This allows the library writers too, to change all their
internal stuff without needing a change in all the
customer base. Opaque types are like firewalls. They limit the
growth of the interdependency between the several
parts that make a whole program.


Well it will be something around this lines. Thanks for
the feedback.
 
J

jacob navia

jacob said:
You are right. I think the best example are enumeration types
that only exist at run time, and where the "underlying" type
is int. The types are different but the underlying representation
is the same.

Should be obviously compile time, not run-time what a blunder.
Enumerations exist only at compile time. At run time the
underlying type is used. The circuit doesn't have any
idea of enumerations.

I pressed the send button too soon.
 
T

Tim Rentsch

Keith Thompson said:
What about just "representation"?

If we use the term "representation" by itself, there's an ambiguity
about whether the notion under discussion is generic or specific.
Individual values have a 'representation'; storage that holds any of
a set of values has (or is accessed using) a 'representation type'.
("What's the representation for a NULL pointer?") Also, using
"representation" by itself doesn't work very well for functions; we
aren't interested in the particular bits that make up a function's
object code, but we are interested in what calling conventions are
necessary to call it. An unadorned "representation" tends to evoke
bit patterns more than it does calling sequences.

Certainly there is some precedent for using "representation" in these
kinds of discussions - "two's complement representation", for example.
For informal discussions it's probably fine. For more precise
descriptions, however, talking about the relationship between "types"
at compile-time and at run-time, "representation type" seems more
both more accurate and more evocative.

[Still good to have gotten the suggestion - thank you.]

Other ideas? Surely there must be some...
 
K

Keith Thompson

jacob navia said:
You are right. I think the best example are enumeration types
that only exist at run time, and where the "underlying" type
is int. The types are different but the underlying representation
is the same.

(As you acknowledged later, that should be "only exist at compilation
time".)

This makes it sound like an enumeration type and type "int" are
fundamentally different things, that an enumeration type exists at
compilation time, but type "int" exists at run time. This is
misleading. The type "int", like an enumeration type, exists only at
compilation time.
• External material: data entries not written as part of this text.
-- ==== Sys2Proof/Machine/Dispatch.lean ====
section
/-! DEFINITION. One arm per constructor of `Instr`: a direct call of its meaning. -/
namespace Sys2Proof.Machine
open Sys2Proof
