/-! ### Slices, meter and firmware -/

/-- 04 R104, R106, R124-R127; 05 R143-R145; 20 R470, R476; 22 R517: what the events of the memory slices do: requests,
recalls, releases and promotions, declarations that a page is free, moves of blocks, refreshes, the hot-page
interval, the patrol, retirement, and the injection of errors. -/
def Obligations.SliceEvents : Prop :=
  ∀ (world ia n core line src dst slice bank block sector gpa page new at_ v k ma i : Nat) (check : Bool)
    (bs : List (BitVec 8)) (s s1 s2 : State) (l : LlcLine) (m : BlockMeta) (e : RelEntry) (rest : List RelEntry) (tl : List Nat),
    (∀ t, Answers (readRange (hostReq world) ia n .read) s bs t → exec (.sliceAccess ⟨world, ia, .read n⟩) s = .next t) ∧
    (∀ t, Answers (writeRange (hostReq world) ia bs) s () t → exec (.sliceAccess ⟨world, ia, .write bs⟩) s = .next t) ∧
    (∀ w t, Stops (writeRange (hostReq world) ia bs) s (.wait w) t →
      exec (.sliceAccess ⟨world, ia, .write bs⟩) s = .next { keepingTraffic s t with turnedAway := true }) ∧
    (∀ t, Answers (each (linesAt s world ia) evictLine) s () t → exec (.sliceAccess ⟨world, ia, .evictLine⟩) s = .next t) ∧
    exec (.sliceAccess ⟨world, ia, .dropTranslation⟩) s = .next { s with tlb := del s.tlb (tlbKey ia world (sliceOf ia)) } ∧
    exec (.directoryRecall ma) s = .next (runAct (recallDeep none none chainFuel ma) s) ∧
    (chunkOwner s ma = none → exec (.directoryRecall ma) s = .next s) ∧
    (∀ h, nextHint s core world line = some h → world < 64 →
      flowStopped s (coreRouter core) (routerOfSlice (sliceOf (64 * line))) = false → sliceBusy s (sliceOf (64 * line)) = false →
      (∀ c, find? s.relOwner (line * 64 + world) = some c → c = core) →
      ((ownersOfSet s line).filter fun e => e.1 != line * 64 + world).length < 8 →
      exec (.releaseHint core world line) s = .next { s with
        hints := s.hints.erase h, relOwner := put s.relOwner (line * 64 + world) core }) ∧
    (nextHint s core world line = none → exec (.releaseHint core world line) s = .next s) ∧
    (s1 = runAct (promote core world line) s → Answers (promote core world line) s () s1 →
      (find? s1.relOwner (line * 64 + world) = some core →
        exec (.promotionRequest core world line) s = .next { s1 with relOwner := del s1.relOwner (line * 64 + world) }) ∧
      (find? s1.relOwner (line * 64 + world) ≠ some core → exec (.promotionRequest core world line) s = .next s1)) ∧
    ((coreOf s core).release = e :: rest →
      exec (.releaseEntryTimeout core) s = .next (runAct (promote core e.world e.line) s)) ∧
    (∃ t, exec (.freeDeclaration ma) s = .next t ∧ t.mem = s.mem ∧
      (∀ x, x / 65536 = ma / 65536 → find? t.blocksMeta (x / 512) = none) ∧
      (∀ x ∈ t.llc, lineBlock x.1 / 128 ≠ ma / 65536) ∧ (∀ x ∈ t.dir, x.1 / 256 ≠ ma / 65536) ∧
      { t with blocksMeta := s.blocksMeta, llc := s.llc, dir := s.dir, slices := s.slices, baseHost := s.baseHost
               draws := s.draws } = s) ∧
    (src % 65536 / 512 = dst % 65536 / 512 → src / 512 ≠ dst / 512 → nameable s dst = true →
      ∀ t, Answers (moveBlock src dst) s () t → exec (.sliceBlockMove src dst) s = .next t) ∧
    ((∀ t, find? (sliceState s slice).refreshedAt bank = some t → t + refreshInterval (sliceState s slice).temp ≤ s.time) →
      n = (find? (sliceState s slice).refreshRow bank).getD 0 →
      (rowInUse s slice bank n = true →
        exec (.refresh slice bank) s = .next (runAct (chargeHost (16 + quadOfSlice slice) Config.refreshCharge)
          (s.withSlice slice { sliceState s slice with
            refreshed := wr (sliceState s slice).refreshed bank (rd (sliceState s slice).refreshed bank + 1)
            refreshedAt := put (sliceState s slice).refreshedAt bank s.time
            refreshRow := put (sliceState s slice).refreshRow bank ((n + 1) % 8192) }))) ∧
      (rowInUse s slice bank n = false →
        exec (.refresh slice bank) s = .next (s.withSlice slice { sliceState s slice with
          refreshedAt := put (sliceState s slice).refreshedAt bank s.time
          refreshRow := put (sliceState s slice).refreshRow bank ((n + 1) % 8192) }))) ∧
    (∀ t, find? (sliceState s slice).refreshedAt bank = some t → s.time < t + refreshInterval (sliceState s slice).temp →
      exec (.refresh slice bank) s = .next s) ∧
    exec .hotPageInterval s = .next { s with slices := s.slices.map fun e =>
      (e.1, { e.2 with hotCopy := e.2.hot, hot := [], sketch := [] }) } ∧
    (linesOf s ma = [] → m = blockMetaOf s ma →
      (m.st = 14 → exec (.patrolRead ma) s = .next s) ∧
      (m.st ≠ 14 → m.poison = false → tagBad m = true ∨ meetsBad m = true →
        exec (.patrolRead ma) s = .next (runAct (do
          touchTags none ma false
          touchTags none ma true
          setMeta ma ⟨15, m.sealed, true, 0⟩
          askRetire ma) s)) ∧
      (m.st ≠ 14 → m.poison = false → tagBad m = false → meetsBad m = false →
        exec (.patrolRead ma) s = .next (runAct (do
          touchTags none ma false
          chargeBursts none ma (storedSectors m.st)) s))) ∧
    (∀ p q r t u, Answers (leafPlace gpa 1 (worldOf s world).s2root 3) s (some (at_, v, .leaf page 1 p q r t u)) s1 →
      page % 65536 = 0 →
      s1.retiring.find? (fun x => x / 65536 = page / 65536) = some block → s1.retiredPages.length < 4096 →
      (worldOf s1 world).s2pool = new :: tl → Answers (migrate (sliceOf block / 16) world gpa (new * 65536)) s1 (some (page, i)) s2 →
      exec (.pageRetire world gpa) s = .next (runAct (do
        modWorld world fun w => { w with s2pool := tl }
        modify fun s => { s with retiredPages := s.retiredPages ++ [page / 65536] }
        declareFree page
        retireDone page
        pageRecord world block page) s2)) ∧
    (∀ kind, s1 = runAct (noteInjection kind block sector false) s →
      (linesOf s (512 * block) = [] →
        (kind = 0 → exec (.injectLlcSingle block sector false) s = .next { s1 with injectStatus := 2 }) ∧
        (kind = 1 → exec (.injectLlcDouble block sector false) s = .next { s1 with injectStatus := 2 })) ∧
      (linesOf s (512 * block) = k :: tl → find? s.llc k = some l →
        (kind = 0 → exec (.injectLlcSingle block sector false) s = .next { s1 with
          llc := put s.llc k { l with single := l.single ||| 2 ^ sector }, injectStatus := 1 }) ∧
        (kind = 1 → exec (.injectLlcDouble block sector false) s = .next { s1 with
          llc := put s.llc k { l with double := l.double ||| 2 ^ sector }, injectStatus := 1 })) ∧
      (kind = 2 → exec (.injectHbmDouble block sector false) s = .next { s1 with
        blocksMeta := put s.blocksMeta block { blockMetaOf s (512 * block) with bad := (blockMetaOf s (512 * block)).bad ||| 2 ^ sector }
        injectStatus := 1 })) ∧
    (check = true → sector < 8 → linesOf s (512 * block) = k :: tl → find? s.llc k = some l →
      exec (.injectLlcSingle block sector check) s = .next (runAct (patrol (512 * block))
        { runAct (noteInjection 0 block sector true) s with
          llc := put s.llc k { l with single := l.single ||| 2 ^ sector }, injectStatus := 1 }))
Rather than saying that the underlying type of an
enumeration type is int, it's more accurate to say that the
enumeration type and int have the same representation. (That
representation might be a machine word, for example.)

And, of course, the representation of an enumeration type may or may
not be the same as the representation of type int; it's up to the
implementation to choose an underlying representation that can hold
all the specified values.

As a rule of thumb, anything having to do with the C language exists
only in your source program or at compilation time, not at run time.
(That's not completely true, since a lot of the names overlap.)

In my opinion, it's best to use the term "type" only for things that
are types in C, not for entities like machine words that exist at run
time.

[...]
Hardware is represented in C as a sequential space of
addreses, where are stored the data and the preprogrammed
(compiled) instructions sequences, that act with those
data and maybe further inputs.

That assumes a particular runtime model, one not required by the C
standard. There isn't necessarily a single sequential address space.
Data and code could be in separate address spaces; for that matter,
each object (declared or created by malloc()) could be in a distinct
address space. The existence of pointer arithmetic implies a
sequential address space within a single object, but not across
objects. A function address could be anything that allows the
function to be called; it could easily be an index into a system table
rather than a machine-level address.

[...]
In C you can at any moment change your mind and start
interpreting the same bits in another way. You make a
cast operation, i.e. you apply to some address a new
type.

A cast operator specifies a type conversion. Not all such conversions
are simple reinterpretations of the bits. Conversions between integer
and floating-point types almost certainly do more than just copying
the bits; conversions between pointer types may or may not do so.
What you're talking about is type punning; converting addresses is one
of several ways to achieve that.

[...]
There are even types that you can't figure out at all:
opaque types. This type is, for instance:

struct unknown *bn;

and struct "unknown" is nowhere defined. Or even worst:

void *bn;

A pointer that points to an unknown object.
You can do only one thing with this pointer:
pass it around.

These are called incomplete types; it's best to keep your terminology
consistent with standard usage.

Incomplete types and opaque types are two different things, and an
opaque type needn't be an incomplete type. For example, the type FILE
in <stdio.h> is opaque as far as the programmer is concerned (the
standard says nothing about its contents), but I can see what's in it
(in many implementations) by viewing the appropriate header file.
 
K

Keith Thompson

Tim Rentsch said:
If we use the term "representation" by itself, there's an ambiguity
about whether the notion under discussion is generic or specific.
Individual values have a 'representation'; storage that holds any of
a set of values has (or is accessed using) a 'representation type'.
("What's the representation for a NULL pointer?")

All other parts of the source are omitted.